Pam earned her bachelor’s degree in psychobiology from Oberlin College in 1986 and her master’s degree in library/information science in 2005 from the University of Illinois at Urbana-Champaign.  Pam has nearly 20 years of experience in laboratory science working as a research assistant and laboratory manager at Loyola University and here at the medical school. A two-year stint as a library assistant in Loyola’s law school library convinced her to pursue her professional degree in librarianship.

At the conclusion of her fellowship, Pam will have expert knowledge and skills in bioinformatics to provide the leadership necessary to extend information services to the medical school’s growing research programs.  According to the NLM program announcement, “the informationist brings information science and knowledge management expertise to the place where information is being sought and applied. Additionally, the informationist has sufficient knowledge of the application domain to be an effective peer member in professional teams. Working side-by-by side with other professionals and scientists in the chosen setting, the informationist is in a unique position to improve approaches to knowledge integration and management, and thus to contribute to improved health and scientific advances.”
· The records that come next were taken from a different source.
/-- WATCH_SET (R196). A broadcast one is not taken. -/
def serveWatchSet : ServiceTake := fun station addressed args s =>
  if !addressed then s
  else match args with
    | mode :: rest =>
      match watchItemsOf rest with
      | some items =>
        if 7 < items.length ∨ (mode ≠ 1 ∧ mode ≠ 2) ∨ items.any (fun w => (watchClass w).isNone) then
          s.answer station true .watchSet .format
        else if s.console.dataReply.isSome then s.answer station true .watchSet .busy
        else if !s.configured || (items.any (fun w => watchClass w == some .car) && !s.ownsMuck) then
          s.answer station true .watchSet .state
        else if !items.all s.watchExists || decide (16 < (s.watchResult mode items).length) then
          s.answer station true .watchSet .range
        else
          (s.setConsole { s.console with watch := s.watchResult mode items }).answer station true .watchSet .done
      | none => s.answer station true .watchSet .format
    | [] => s.answer station true .watchSet .format

/-- WATCH_READ (R196). A broadcast one is not taken. -/
def serveWatchRead : ServiceTake := fun station addressed args s =>
  if !addressed then s
  else if !args.isEmpty then s.answer station true .watchRead .format
  else if s.console.dataReply.isSome then s.answer station true .watchRead .busy
  else if !s.configured then s.answer station true .watchRead .state
  else s.startDataReply station .watchRead (s.console.watch.map s.watchValue)

/-! ### NOTICES, ECHO, unknown codes -/

/-- NOTICES (R197). -/
def serveNotices : ServiceTake := fun station addressed args s =>
  if args.isEmpty then
    s.answerWith station addressed (serviceCode .notices) .done (valueBytes (some s.console.notices.toNat))
      (.notices s.console.notices)
  else s.answer station addressed .notices .format

/-- ECHO (R199). -/
def serveEcho : ServiceTake := fun station addressed args s =>
  if args.length ≤ 19 then s.answerWith station addressed (serviceCode .echo) .done args .plain
  else s.answer station addressed .echo .format

/-- A service code that is not in Table 1-5 (R12). -/
def serveUnknown (service : Byte) : ServiceTake := fun station addressed _ s =>
  s.answerWith station addressed service .format [] .plain

end State

/-! ### Meanings -/

/-- READ (R193). -/
def execRead (sender target : Station) (args : List Byte) (s : State) : Outcome :=
  .next (s.receiveCommand State.serveRead sender target args)

/-- WATCH_SET (R196). -/
def execWatchSet (sender target : Station) (args : List Byte) (s : State) : Outcome :=
  .next (s.receiveCommand State.serveWatchSet sender target args)

/-- WATCH_READ (R196). -/
def execWatchRead (sender target : Station) (args : List Byte) (s : State) : Outcome :=
  .next (s.receiveCommand State.serveWatchRead sender target args)

/-- NOTICES (R197). -/
def execNotices (sender target : Station) (args : List Byte) (s : State) : Outcome :=
  .next (s.receiveCommand State.serveNotices sender target args)

/-- ECHO (R199). -/
def execEcho (sender target : Station) (args : List Byte) (s : State) : Outcome :=
  .next (s.receiveCommand State.serveEcho sender target args)

/-- UNKNOWN_SERVICE_CODE (R12). -/
def execUnknownServiceCode (sender target : Station) (service : Byte) (args : List Byte) (s : State) : Outcome :=
  .next (s.receiveCommand (State.serveUnknown service) sender target args)

end Sys2Proof.Machine
end

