/-- PLAN_STOP, PLAN_ENABLE and PLAN_RESUME at the erector owner act by the engine's state as R111, R115, R116 and R132
give; PLAN_ENABLE at a DISABLED engine makes it IDLE and tests for the head step. A plan service addressed to another node
is answered STATE, a broadcast one is ignored, and an argument is answered FORMAT. The model's: the reply is queued after
a stage's request (log 32); a step dropped empties the zone sets and keeps the retry count (logs 22, 36), and PLAN_RESUME
that only suspends keeps the zone sets of the refused stage (log 22). -/
def Obligations.PlanEngineServices : Prop :=
  (∀ (sender target : Station) (s : State), s.HearsConsole sender target → s.ownsErector = true → target ≠ 0 →
    (s.engine.state = .disabled →
      exec (.planStop sender target []) s = .next (s.answer sender true .planStop .done))
    ∧ (s.engine.state = .idle ∨ s.engine.state = .faulted → exec (.planStop sender target []) s = .next
        ((s.setEngine { s.engine with state := .disabled }).answer sender true .planStop .done))
    ∧ (s.engine.state = .suspended ∨ s.engine.state = .stalled → exec (.planStop sender target []) s = .next
        (((s.setPlans (if s.engine.seated = some true then s.popHeadStep.plans else s.plans)).setEngine { s.engine with
          state := .disabled, seated := none, zoneMembers := [], answered := [], limit := none
          stopping := false }).answer sender true .planStop .done))
    ∧ (s.engine.state = .clearing ∨ s.engine.state = .placing ∨ s.engine.state = .reseating →
        exec (.planStop sender target []) s = .next
          ((s.setEngine { s.engine with stopping := true }).answer sender true .planStop .done)
        ∧ (s.engine.stopping = true → exec (.planEnable sender target []) s = .next
          ((s.setEngine { s.engine with stopping := false }).answer sender true .planEnable .done))
        ∧ (s.engine.stopping = false →
          exec (.planEnable sender target []) s = .next (s.answer sender true .planEnable .state)))
    ∧ (s.engine.state = .disabled → (s.machine.phase ≠ .build → exec (.planEnable sender target []) s = .next
          ((s.setEngine { s.engine with state := .idle }).answer sender true .planEnable .done))
        ∧ ∃ u : State, exec (.planEnable sender target []) s = .next (u.answer sender true .planEnable .done)
          ∧ (s.setEngine { s.engine with state := .idle }).HeadStepTaken u)
    ∧ (s.engine.state = .idle → exec (.planEnable sender target []) s = .next (s.answer sender true .planEnable .done))
    ∧ (s.engine.state = .suspended ∨ s.engine.state = .stalled ∨ s.engine.state = .faulted →
        exec (.planEnable sender target []) s = .next (s.answer sender true .planEnable .state))
    ∧ (s.engine.state ≠ .stalled →
        exec (.planResume sender target []) s = .next (s.answer sender true .planResume .state))
    ∧ (s.engine.state = .stalled → (s.machine.phase ≠ .build ∨ s.node.state ≠ .member) →
        exec (.planResume sender target []) s = .next
          ((s.setEngine { s.engine with state := .suspended }).answer sender true .planResume .done))
    ∧ (∀ p st, s.engine.state = .stalled → s.machine.phase = .build → s.node.state = .member →
        s.currentStep = some (p, st) → ∃ u : State, exec (.planResume sender target []) s
          = .next (u.answer sender true .planResume .done) ∧ s.OnlyEngine u
        ∧ u.engine = { s.engine with
            state := if s.engine.seated = some true then .reseating else .clearing
            attempt := if 255 ≤ s.engine.attempt then 1 else s.engine.attempt + 1
            zoneMembers := s.zoneMembersOf st.position, answered := [], retry := 0, limit := some 20000 }))
  ∧ (∀ (sender target : Station) (args : List Byte) (i : Instr) (service : Service) (s : State),
    s.HearsConsole sender target →
    (i = .planOpen sender target args ∧ service = .planOpen ∨ i = .planStep sender target args ∧ service = .planStep
      ∨ i = .planClose sender target args ∧ service = .planClose ∨ i = .planAbort sender target args ∧ service = .planAbort
      ∨ i = .planStop sender target args ∧ service = .planStop ∨ i = .planFlush sender target args ∧ service = .planFlush
      ∨ i = .planEnable sender target args ∧ service = .planEnable
      ∨ i = .planResume sender target args ∧ service = .planResume) →
    (target = 0 → exec i s = .next s)
    ∧ (target ≠ 0 → s.ownsErector = false → exec i s = .next (s.answer sender true service .state))
    ∧ (target ≠ 0 → s.ownsErector = true → args ≠ [] →
      service = .planAbort ∨ service = .planStop ∨ service = .planFlush ∨ service = .planEnable ∨ service = .planResume →
      exec i s = .next (s.answer sender true service .format)))

/-! ### Grout -/

/-- STROKE_REPORT: a stroke is credited to the port of the last dose record while that is below the dose strokes; the one
that fills a dose in flight completes it, with the pump IDLE, the port's cuts 0 and the counter raised; a dose that has
ended keeps its ending, and the stroke is credited all the same, a FAILED pump's too. With the record full, or none, nothing
changes. That no dose is tested for at the end of one, where the channel counts as at rest, is the model's choice (log 45). -/
def Obligations.StrokeCredited : Prop :=
  ∀ s : State,
    (s.grout.dose = none → exec .strokeReport s = .next s)
    ∧ (∀ d, s.grout.dose = some d →
      (s.cfg.doseStrokes ≤ d.credited → exec .strokeReport s = .next s)
      ∧ (d.credited < s.cfg.doseStrokes → ∃ t : State, exec .strokeReport s = .next t
        ∧ (d.ending.isSome = true ∨ d.credited + 1 < s.cfg.doseStrokes →
          t.grout.dose = some { d with credited := d.credited + 1 } ∧ t.grout.pump = s.grout.pump
          ∧ t.grout.pointer = s.grout.pointer
          ∧ t.grout.ports = s.grout.ports.map (fun p =>
              if p.number = d.port then { p with delivered := p.delivered + s.cfg.strokeVolume } else p)
          ∧ t.console.counters.dosesCompleted = s.console.counters.dosesCompleted)
        ∧ (d.ending = none → d.credited + 1 = s.cfg.doseStrokes → s.DosingIffInFlight →
          t.grout.dose = some { d with credited := d.credited + 1, ending := some .complete } ∧ t.grout.pump = .idle
          ∧ t.grout.pointer = (if s.isChainPort d.port then some (s.nextPort d.port) else s.grout.pointer)
          ∧ t.grout.ports = s.grout.ports.map (fun p =>
              if p.number = d.port then { p with delivered := p.delivered + s.cfg.strokeVolume, cuts := 0 } else p)
          ∧ t.console.counters.dosesCompleted = s.console.counters.dosesCompleted + 1)
        ∧ t.node = s.node ∧ t.machine = s.machine ∧ t.channels = s.channels ∧ t.drive = s.drive ∧ t.muck = s.muck))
Pam has the support and encouragement of her Galter colleagues as she pursues the challenges offered by this important fellowship.  In some ways, Pam’s fellowship marks the beginning of a new kind of librarianship at the medical school.  The library’s new liaison program follows some of the informationist model where librarians work closely with users in their research, education or clinical specialties to make sure information needs are met and users are trained and educated to incorporate scholarly information into their professional work.  We congratulate Pam on receiving this important fellowship.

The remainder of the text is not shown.